Start of DATA EXTRACT

-- ==== Sys2Proof/Config.lean ====
section
/-! DEFINITION. What an instance of the block fixes (00_scope.md R5): the pin and the channel it is bound to, the
longest pulse its generator can hold, and the base clock. -/

namespace Sys2Proof

/-- The output pin an instance is bound to: an opaque token (00_scope.md R5, `PIN`). Only its equality matters. -/
structure PinToken where
  id : Nat
  deriving DecidableEq, Repr

/-- The pulse-generation channel an instance is bound to: an opaque token (00_scope.md R5, `CHANNEL`). -/
structure ChannelToken where
  id : Nat
  deriving DecidableEq, Repr

/-- The structural parameters of one instance (00_scope.md R5). They stand in State because the host's step takes no
other argument; no step changes them. -/
structure Instance where
  pin      : PinToken
  channel  : ChannelToken
  /-- `MAX_TICKS`, the largest duration one pulse can hold; `none` is infinity (92_eei_decisions.md D9). -/
  maxTicks : Option Nat
  deriving DecidableEq, Repr

/-- `BASE_HZ`, the pulse generator's base clock before division (00_scope.md R5): a free value, informative only. No
rule reads it, because the block reads `TICKS_HZ` back instead of computing it (60_exceptions.md R181). Log 6. -/
opaque Config.baseHz : Nat

end Sys2Proof
end

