-- ==== Sys2Proof/Machine/State.lean ====
section
/-! DEFINITION. The block's whole state (10_state.md, head: "and nothing else"), the parameters and draws a step reads
(00_scope.md R5, R10), and the host's side of the command port. The reset state of 10_state.md R34. -/

namespace Sys2Proof.Machine

/-- Everything a step reads or writes. The first group is the spec's record; the second the spec's parameters and
draws; the third the model's own record of what went in and came out. -/
structure State where
  /-- `PHASE` (R24, R29). -/
  phase    : Phase
  /-- `DIV`, the clock divisor; `none` is the spec's "unspecified" (R27). -/
  div      : Option Nat
  /-- `F`, the tick-frequency latch (R28). -/
  f        : Option Nat
  /-- `T0H`, the high pulse of a 0 bit (R20, R21). -/
  t0h      : Option Pulse
  /-- `T0L`, the low pulse of a 0 bit. -/
  t0l      : Option Pulse
  /-- `T1H`, the high pulse of a 1 bit. -/
  t1h      : Option Pulse
  /-- `T1L`, the low pulse of a 1 bit. -/
  t1l      : Option Pulse
  /-- `train[0..23]`, the train buffer (R30). -/
  train    : TrainBuffer
  /-- Whether the block holds the handles to the pin and the channel (R33). -/
  owns     : Bool
  /-- The history of the wire, append-only, oldest first (R31). -/
  wire     : List WireEvent
  /-- The mark of a run that left the domain the spec defines; never cleared (60_exceptions.md R185). -/
  refused  : Bool
  /-- The instance's pin, channel and `MAX_TICKS` (00_scope.md R5); no step changes it. -/
  inst     : Instance
  /-- `TICKS_HZ`, what the clock subsystem would report now (00_scope.md R5). -/
  ticksHz  : Nat
  /-- The draws of the command being run (00_scope.md R10). -/
  draws    : Draws
  /-- The events the host is going to offer, oldest first: the outside world, no queue of the block's (log 1). -/
  inputs   : List HostEvent
  /-- The responses given so far, oldest first (30_encoding.md R88; log 8). -/
  results  : List Result
  /-- The reasons of the refusals so far, oldest first (60_exceptions.md R185; log 7). -/
  refusals : List RefuseReason
  deriving DecidableEq, Repr

/-- Why a step can stop the machine: never. The two errors of the block are responses the machine goes on after
(60_exceptions.md R178) and a transmission that never ends is not modelled (92_eei_decisions.md D22; log 13, log 30).
No constructor, so nobody raises one. -/
inductive Fault where
  deriving DecidableEq, Repr

/-- Why exec has no meaning for a command. The spec's own refusals are next states that set `refused` (R185; log 7). -/
inductive Refusal where
  /-- An arm of exec that has no meaning yet. Raised by no arm of this model; safe. -/
  | notModelled (mnemonic : String)
  deriving DecidableEq, Repr

/-- The state before the first `NEW` (10_state.md R34, 70_reset_and_hazards.md R200). The parameters and draws are
no state of the block; their values here are the model's choice (log 2, 3, 4, 5) and no statement rests on them. -/
def State.reset : State where
  phase := .unbound
  div := none
  f := none
  t0h := none
  t0l := none
  t1h := none
  t1l := none
  train := Vector.replicate 24 none
  owns := false
  wire := []
  refused := false
  inst := { pin := { id := 0 }, channel := { id := 0 }, maxTicks := none }
  ticksHz := 40000000
  draws := Draws.allTrue
  inputs := []
  results := []
  refusals := []

end Sys2Proof.Machine
end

End of DATA EXTRACT

> [YOUR OBJECTIVE]: Beginning at the opening line of the data, transcribe each line exactly until you reach the line with "structure State where", which you also include, and go no further.

> [EXERCISE ANSWER]:
-- ==== Sys2Proof/Config.lean ====
section
/-! DEFINITION. What an instance of the block fixes (00_scope.md R5): the pin and the channel it is bound to, the
longest pulse its generator can hold, and the base clock. -/

namespace Sys2Proof

/-- The output pin an instance is bound to: an opaque token (00_scope.md R5, `PIN`). Only its equality matters. -/
structure PinToken where
  id : Nat
  deriving DecidableEq, Repr

/-- The pulse-generation channel an instance is bound to: an opaque token (00_scope.md R5, `CHANNEL`). -/
structure ChannelToken where
  id : Nat
  deriving DecidableEq, Repr

/-- The structural parameters of one instance (00_scope.md R5). They stand in State because the host's step takes no
other argument; no step changes them. -/
structure Instance where
  pin      : PinToken
  channel  : ChannelToken
  /-- `MAX_TICKS`, the largest duration one pulse can hold; `none` is infinity (92_eei_decisions.md D9). -/
  maxTicks : Option Nat
  deriving DecidableEq, Repr

/-- `BASE_HZ`, the pulse generator's base clock before division (00_scope.md R5): a free value, informative only. No
rule reads it, because the block reads `TICKS_HZ` back instead of computing it (60_exceptions.md R181). Log 6. -/
opaque Config.baseHz : Nat

end Sys2Proof
end

-- ==== Sys2Proof/Machine/State.lean ====
section
/-! DEFINITION. The block's whole state (10_state.md, head: "and nothing else"), the parameters and draws a step reads
(00_scope.md R5, R10), and the host's side of the command port. The reset state of 10_state.md R34. -/

namespace Sys2Proof.Machine

/-- Everything a step reads or writes. The first group is the spec's record; the second the spec's parameters and
draws; the third the model's own record of what went in and came out. -/
structure State where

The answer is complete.